[Collected data]
-- ==== Sys2Proof/Laws/PerInstr.lean ====
section
/-! SUPPORT. What holds of every instruction as syntax, one lemma a constructor. -/

namespace Sys2Proof.Laws.Encoded

/-- The encoding of an instruction is a documented opcode and as many operand bytes as the opcode's mode has (R120, R139). -/
def Statement (i : Instr) : Prop :=
  ∃ op args row, encode i = op :: args ∧ findRow op = some row ∧ args.length = row.mode.operands

theorem brk : Statement .brk := ⟨_, _, _, rfl, rfl, rfl⟩

theorem oraIzx (z : Byte) : Statement (.oraIzx z) := ⟨_, _, _, rfl, rfl, rfl⟩

theorem oraZp (z : Byte) : Statement (.oraZp z) := ⟨_, _, _, rfl, rfl, rfl⟩

theorem aslZp (z : Byte) : Statement (.aslZp z) := ⟨_, _, _, rfl, rfl, rfl⟩

theorem php : Statement .php := ⟨_, _, _, rfl, rfl, rfl⟩

theorem oraImm (v : Byte) : Statement (.oraImm v) := ⟨_, _, _, rfl, rfl, rfl⟩

theorem aslAcc : Statement .aslAcc := ⟨_, _, _, rfl, rfl, rfl⟩

theorem oraAbs (a : Word) : Statement (.oraAbs a) := ⟨_, _, _, rfl, rfl, rfl⟩

theorem aslAbs (a : Word) : Statement (.aslAbs a) := ⟨_, _, _, rfl, rfl, rfl⟩

theorem bpl (d : Byte) : Statement (.bpl d) := ⟨_, _, _, rfl, rfl, rfl⟩

theorem oraIzy (z : Byte) : Statement (.oraIzy z) := ⟨_, _, _, rfl, rfl, rfl⟩

theorem oraZpx (z : Byte) : Statement (.oraZpx z) := ⟨_, _, _, rfl, rfl, rfl⟩

theorem aslZpx (z : Byte) : Statement (.aslZpx z) := ⟨_, _, _, rfl, rfl, rfl⟩

theorem clc : Statement .clc := ⟨_, _, _, rfl, rfl, rfl⟩

theorem oraAby (a : Word) : Statement (.oraAby a) := ⟨_, _, _, rfl, rfl, rfl⟩

theorem oraAbx (a : Word) : Statement (.oraAbx a) := ⟨_, _, _, rfl, rfl, rfl⟩

theorem aslAbx (a : Word) : Statement (.aslAbx a) := ⟨_, _, _, rfl, rfl, rfl⟩

theorem jsr (a : Word) : Statement (.jsr a) := ⟨_, _, _, rfl, rfl, rfl⟩

theorem andIzx (z : Byte) : Statement (.andIzx z) := ⟨_, _, _, rfl, rfl, rfl⟩

theorem bitZp (z : Byte) : Statement (.bitZp z) := ⟨_, _, _, rfl, rfl, rfl⟩

theorem andZp (z : Byte) : Statement (.andZp z) := ⟨_, _, _, rfl, rfl, rfl⟩

theorem rolZp (z : Byte) : Statement (.rolZp z) := ⟨_, _, _, rfl, rfl, rfl⟩

theorem plp : Statement .plp := ⟨_, _, _, rfl, rfl, rfl⟩

theorem andImm (v : Byte) : Statement (.andImm v) := ⟨_, _, _, rfl, rfl, rfl⟩

theorem rolAcc : Statement .rolAcc := ⟨_, _, _, rfl, rfl, rfl⟩

theorem bitAbs (a : Word) : Statement (.bitAbs a) := ⟨_, _, _, rfl, rfl, rfl⟩

theorem andAbs (a : Word) : Statement (.andAbs a) := ⟨_, _, _, rfl, rfl, rfl⟩

theorem rolAbs (a : Word) : Statement (.rolAbs a) := ⟨_, _, _, rfl, rfl, rfl⟩

theorem bmi (d : Byte) : Statement (.bmi d) := ⟨_, _, _, rfl, rfl, rfl⟩

theorem andIzy (z : Byte) : Statement (.andIzy z) := ⟨_, _, _, rfl, rfl, rfl⟩

theorem andZpx (z : Byte) : Statement (.andZpx z) := ⟨_, _, _, rfl, rfl, rfl⟩

theorem rolZpx (z : Byte) : Statement (.rolZpx z) := ⟨_, _, _, rfl, rfl, rfl⟩

theorem sec : Statement .sec := ⟨_, _, _, rfl, rfl, rfl⟩

theorem andAby (a : Word) : Statement (.andAby a) := ⟨_, _, _, rfl, rfl, rfl⟩

theorem andAbx (a : Word) : Statement (.andAbx a) := ⟨_, _, _, rfl, rfl, rfl⟩

theorem rolAbx (a : Word) : Statement (.rolAbx a) := ⟨_, _, _, rfl, rfl, rfl⟩

theorem rti : Statement .rti := ⟨_, _, _, rfl, rfl, rfl⟩

theorem eorIzx (z : Byte) : Statement (.eorIzx z) := ⟨_, _, _, rfl, rfl, rfl⟩

theorem eorZp (z : Byte) : Statement (.eorZp z) := ⟨_, _, _, rfl, rfl, rfl⟩

theorem lsrZp (z : Byte) : Statement (.lsrZp z) := ⟨_, _, _, rfl, rfl, rfl⟩

theorem pha : Statement .pha := ⟨_, _, _, rfl, rfl, rfl⟩

theorem eorImm (v : Byte) : Statement (.eorImm v) := ⟨_, _, _, rfl, rfl, rfl⟩

theorem lsrAcc : Statement .lsrAcc := ⟨_, _, _, rfl, rfl, rfl⟩

theorem jmpAbs (a : Word) : Statement (.jmpAbs a) := ⟨_, _, _, rfl, rfl, rfl⟩

theorem eorAbs (a : Word) : Statement (.eorAbs a) := ⟨_, _, _, rfl, rfl, rfl⟩

theorem lsrAbs (a : Word) : Statement (.lsrAbs a) := ⟨_, _, _, rfl, rfl, rfl⟩

theorem bvc (d : Byte) : Statement (.bvc d) := ⟨_, _, _, rfl, rfl, rfl⟩

theorem eorIzy (z : Byte) : Statement (.eorIzy z) := ⟨_, _, _, rfl, rfl, rfl⟩

theorem eorZpx (z : Byte) : Statement (.eorZpx z) := ⟨_, _, _, rfl, rfl, rfl⟩

theorem lsrZpx (z : Byte) : Statement (.lsrZpx z) := ⟨_, _, _, rfl, rfl, rfl⟩

theorem cli : Statement .cli := ⟨_, _, _, rfl, rfl, rfl⟩

theorem eorAby (a : Word) : Statement (.eorAby a) := ⟨_, _, _, rfl, rfl, rfl⟩

theorem eorAbx (a : Word) : Statement (.eorAbx a) := ⟨_, _, _, rfl, rfl, rfl⟩

theorem lsrAbx (a : Word) : Statement (.lsrAbx a) := ⟨_, _, _, rfl, rfl, rfl⟩

theorem rts : Statement .rts := ⟨_, _, _, rfl, rfl, rfl⟩

theorem adcIzx (z : Byte) : Statement (.adcIzx z) := ⟨_, _, _, rfl, rfl, rfl⟩

theorem adcZp (z : Byte) : Statement (.adcZp z) := ⟨_, _, _, rfl, rfl, rfl⟩

theorem rorZp (z : Byte) : Statement (.rorZp z) := ⟨_, _, _, rfl, rfl, rfl⟩

theorem pla : Statement .pla := ⟨_, _, _, rfl, rfl, rfl⟩

theorem adcImm (v : Byte) : Statement (.adcImm v) := ⟨_, _, _, rfl, rfl, rfl⟩

theorem rorAcc : Statement .rorAcc := ⟨_, _, _, rfl, rfl, rfl⟩

theorem jmpInd (a : Word) : Statement (.jmpInd a) := ⟨_, _, _, rfl, rfl, rfl⟩

theorem adcAbs (a : Word) : Statement (.adcAbs a) := ⟨_, _, _, rfl, rfl, rfl⟩

theorem rorAbs (a : Word) : Statement (.rorAbs a) := ⟨_, _, _, rfl, rfl, rfl⟩

theorem bvs (d : Byte) : Statement (.bvs d) := ⟨_, _, _, rfl, rfl, rfl⟩

theorem adcIzy (z : Byte) : Statement (.adcIzy z) := ⟨_, _, _, rfl, rfl, rfl⟩

theorem adcZpx (z : Byte) : Statement (.adcZpx z) := ⟨_, _, _, rfl, rfl, rfl⟩

theorem rorZpx (z : Byte) : Statement (.rorZpx z) := ⟨_, _, _, rfl, rfl, rfl⟩

theorem sei : Statement .sei := ⟨_, _, _, rfl, rfl, rfl⟩

theorem adcAby (a : Word) : Statement (.adcAby a) := ⟨_, _, _, rfl, rfl, rfl⟩

theorem adcAbx (a : Word) : Statement (.adcAbx a) := ⟨_, _, _, rfl, rfl, rfl⟩

theorem rorAbx (a : Word) : Statement (.rorAbx a) := ⟨_, _, _, rfl, rfl, rfl⟩

theorem staIzx (z : Byte) : Statement (.staIzx z) := ⟨_, _, _, rfl, rfl, rfl⟩

theorem styZp (z : Byte) : Statement (.styZp z) := ⟨_, _, _, rfl, rfl, rfl⟩

theorem staZp (z : Byte) : Statement (.staZp z) := ⟨_, _, _, rfl, rfl, rfl⟩

theorem stxZp (z : Byte) : Statement (.stxZp z) := ⟨_, _, _, rfl, rfl, rfl⟩

theorem dey : Statement .dey := ⟨_, _, _, rfl, rfl, rfl⟩

theorem txa : Statement .txa := ⟨_, _, _, rfl, rfl, rfl⟩

theorem styAbs (a : Word) : Statement (.styAbs a) := ⟨_, _, _, rfl, rfl, rfl⟩

theorem staAbs (a : Word) : Statement (.staAbs a) := ⟨_, _, _, rfl, rfl, rfl⟩

theorem stxAbs (a : Word) : Statement (.stxAbs a) := ⟨_, _, _, rfl, rfl, rfl⟩

theorem bcc (d : Byte) : Statement (.bcc d) := ⟨_, _, _, rfl, rfl, rfl⟩

theorem staIzy (z : Byte) : Statement (.staIzy z) := ⟨_, _, _, rfl, rfl, rfl⟩

theorem styZpx (z : Byte) : Statement (.styZpx z) := ⟨_, _, _, rfl, rfl, rfl⟩

theorem staZpx (z : Byte) : Statement (.staZpx z) := ⟨_, _, _, rfl, rfl, rfl⟩

theorem stxZpy (z : Byte) : Statement (.stxZpy z) := ⟨_, _, _, rfl, rfl, rfl⟩

theorem tya : Statement .tya := ⟨_, _, _, rfl, rfl, rfl⟩

theorem staAby (a : Word) : Statement (.staAby a) := ⟨_, _, _, rfl, rfl, rfl⟩

theorem txs : Statement .txs := ⟨_, _, _, rfl, rfl, rfl⟩

theorem staAbx (a : Word) : Statement (.staAbx a) := ⟨_, _, _, rfl, rfl, rfl⟩

theorem ldyImm (v : Byte) : Statement (.ldyImm v) := ⟨_, _, _, rfl, rfl, rfl⟩

theorem ldaIzx (z : Byte) : Statement (.ldaIzx z) := ⟨_, _, _, rfl, rfl, rfl⟩

theorem ldxImm (v : Byte) : Statement (.ldxImm v) := ⟨_, _, _, rfl, rfl, rfl⟩

theorem ldyZp (z : Byte) : Statement (.ldyZp z) := ⟨_, _, _, rfl, rfl, rfl⟩

theorem ldaZp (z : Byte) : Statement (.ldaZp z) := ⟨_, _, _, rfl, rfl, rfl⟩

theorem ldxZp (z : Byte) : Statement (.ldxZp z) := ⟨_, _, _, rfl, rfl, rfl⟩

theorem tay : Statement .tay := ⟨_, _, _, rfl, rfl, rfl⟩

theorem ldaImm (v : Byte) : Statement (.ldaImm v) := ⟨_, _, _, rfl, rfl, rfl⟩

theorem tax : Statement .tax := ⟨_, _, _, rfl, rfl, rfl⟩

theorem ldyAbs (a : Word) : Statement (.ldyAbs a) := ⟨_, _, _, rfl, rfl, rfl⟩

theorem ldaAbs (a : Word) : Statement (.ldaAbs a) := ⟨_, _, _, rfl, rfl, rfl⟩

theorem ldxAbs (a : Word) : Statement (.ldxAbs a) := ⟨_, _, _, rfl, rfl, rfl⟩

theorem bcs (d : Byte) : Statement (.bcs d) := ⟨_, _, _, rfl, rfl, rfl⟩

theorem ldaIzy (z : Byte) : Statement (.ldaIzy z) := ⟨_, _, _, rfl, rfl, rfl⟩

theorem ldyZpx (z : Byte) : Statement (.ldyZpx z) := ⟨_, _, _, rfl, rfl, rfl⟩

theorem ldaZpx (z : Byte) : Statement (.ldaZpx z) := ⟨_, _, _, rfl, rfl, rfl⟩

theorem ldxZpy (z : Byte) : Statement (.ldxZpy z) := ⟨_, _, _, rfl, rfl, rfl⟩

theorem clv : Statement .clv := ⟨_, _, _, rfl, rfl, rfl⟩

theorem ldaAby (a : Word) : Statement (.ldaAby a) := ⟨_, _, _, rfl, rfl, rfl⟩

theorem tsx : Statement .tsx := ⟨_, _, _, rfl, rfl, rfl⟩

theorem ldyAbx (a : Word) : Statement (.ldyAbx a) := ⟨_, _, _, rfl, rfl, rfl⟩

theorem ldaAbx (a : Word) : Statement (.ldaAbx a) := ⟨_, _, _, rfl, rfl, rfl⟩

theorem ldxAby (a : Word) : Statement (.ldxAby a) := ⟨_, _, _, rfl, rfl, rfl⟩

theorem cpyImm (v : Byte) : Statement (.cpyImm v) := ⟨_, _, _, rfl, rfl, rfl⟩

theorem cmpIzx (z : Byte) : Statement (.cmpIzx z) := ⟨_, _, _, rfl, rfl, rfl⟩

theorem cpyZp (z : Byte) : Statement (.cpyZp z) := ⟨_, _, _, rfl, rfl, rfl⟩

theorem cmpZp (z : Byte) : Statement (.cmpZp z) := ⟨_, _, _, rfl, rfl, rfl⟩

theorem decZp (z : Byte) : Statement (.decZp z) := ⟨_, _, _, rfl, rfl, rfl⟩

theorem iny : Statement .iny := ⟨_, _, _, rfl, rfl, rfl⟩

theorem cmpImm (v : Byte) : Statement (.cmpImm v) := ⟨_, _, _, rfl, rfl, rfl⟩

theorem dex : Statement .dex := ⟨_, _, _, rfl, rfl, rfl⟩

theorem cpyAbs (a : Word) : Statement (.cpyAbs a) := ⟨_, _, _, rfl, rfl, rfl⟩

theorem cmpAbs (a : Word) : Statement (.cmpAbs a) := ⟨_, _, _, rfl, rfl, rfl⟩

theorem decAbs (a : Word) : Statement (.decAbs a) := ⟨_, _, _, rfl, rfl, rfl⟩

theorem bne (d : Byte) : Statement (.bne d) := ⟨_, _, _, rfl, rfl, rfl⟩

theorem cmpIzy (z : Byte) : Statement (.cmpIzy z) := ⟨_, _, _, rfl, rfl, rfl⟩

theorem cmpZpx (z : Byte) : Statement (.cmpZpx z) := ⟨_, _, _, rfl, rfl, rfl⟩

theorem decZpx (z : Byte) : Statement (.decZpx z) := ⟨_, _, _, rfl, rfl, rfl⟩

theorem cld : Statement .cld := ⟨_, _, _, rfl, rfl, rfl⟩

theorem cmpAby (a : Word) : Statement (.cmpAby a) := ⟨_, _, _, rfl, rfl, rfl⟩

theorem cmpAbx (a : Word) : Statement (.cmpAbx a) := ⟨_, _, _, rfl, rfl, rfl⟩

theorem decAbx (a : Word) : Statement (.decAbx a) := ⟨_, _, _, rfl, rfl, rfl⟩

theorem cpxImm (v : Byte) : Statement (.cpxImm v) := ⟨_, _, _, rfl, rfl, rfl⟩

theorem sbcIzx (z : Byte) : Statement (.sbcIzx z) := ⟨_, _, _, rfl, rfl, rfl⟩

theorem cpxZp (z : Byte) : Statement (.cpxZp z) := ⟨_, _, _, rfl, rfl, rfl⟩

theorem sbcZp (z : Byte) : Statement (.sbcZp z) := ⟨_, _, _, rfl, rfl, rfl⟩

theorem incZp (z : Byte) : Statement (.incZp z) := ⟨_, _, _, rfl, rfl, rfl⟩

theorem inx : Statement .inx := ⟨_, _, _, rfl, rfl, rfl⟩

theorem sbcImm (v : Byte) : Statement (.sbcImm v) := ⟨_, _, _, rfl, rfl, rfl⟩

theorem nop : Statement .nop := ⟨_, _, _, rfl, rfl, rfl⟩

theorem cpxAbs (a : Word) : Statement (.cpxAbs a) := ⟨_, _, _, rfl, rfl, rfl⟩

theorem sbcAbs (a : Word) : Statement (.sbcAbs a) := ⟨_, _, _, rfl, rfl, rfl⟩

theorem incAbs (a : Word) : Statement (.incAbs a) := ⟨_, _, _, rfl, rfl, rfl⟩

theorem beq (d : Byte) : Statement (.beq d) := ⟨_, _, _, rfl, rfl, rfl⟩

theorem sbcIzy (z : Byte) : Statement (.sbcIzy z) := ⟨_, _, _, rfl, rfl, rfl⟩

theorem sbcZpx (z : Byte) : Statement (.sbcZpx z) := ⟨_, _, _, rfl, rfl, rfl⟩

theorem incZpx (z : Byte) : Statement (.incZpx z) := ⟨_, _, _, rfl, rfl, rfl⟩

theorem sed : Statement .sed := ⟨_, _, _, rfl, rfl, rfl⟩

theorem sbcAby (a : Word) : Statement (.sbcAby a) := ⟨_, _, _, rfl, rfl, rfl⟩

theorem sbcAbx (a : Word) : Statement (.sbcAbx a) := ⟨_, _, _, rfl, rfl, rfl⟩

theorem incAbx (a : Word) : Statement (.incAbx a) := ⟨_, _, _, rfl, rfl, rfl⟩

end Sys2Proof.Laws.Encoded
end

What you have to do =
Among the entries above, the lines between the ones containing "theorem adcZpx (z" and "theorem sei : Statement", inclusive, are to be transcribed exactly. No other line is to be given.

Result =
theorem adcZpx (z : Byte) : Statement (.adcZpx z) := ⟨_, _, _, rfl, rfl, rfl⟩

theorem rorZpx (z : Byte) : Statement (.rorZpx z) := ⟨_, _, _, rfl, rfl, rfl⟩

theorem sei : Statement .sei := ⟨_, _, _, rfl, rfl, rfl⟩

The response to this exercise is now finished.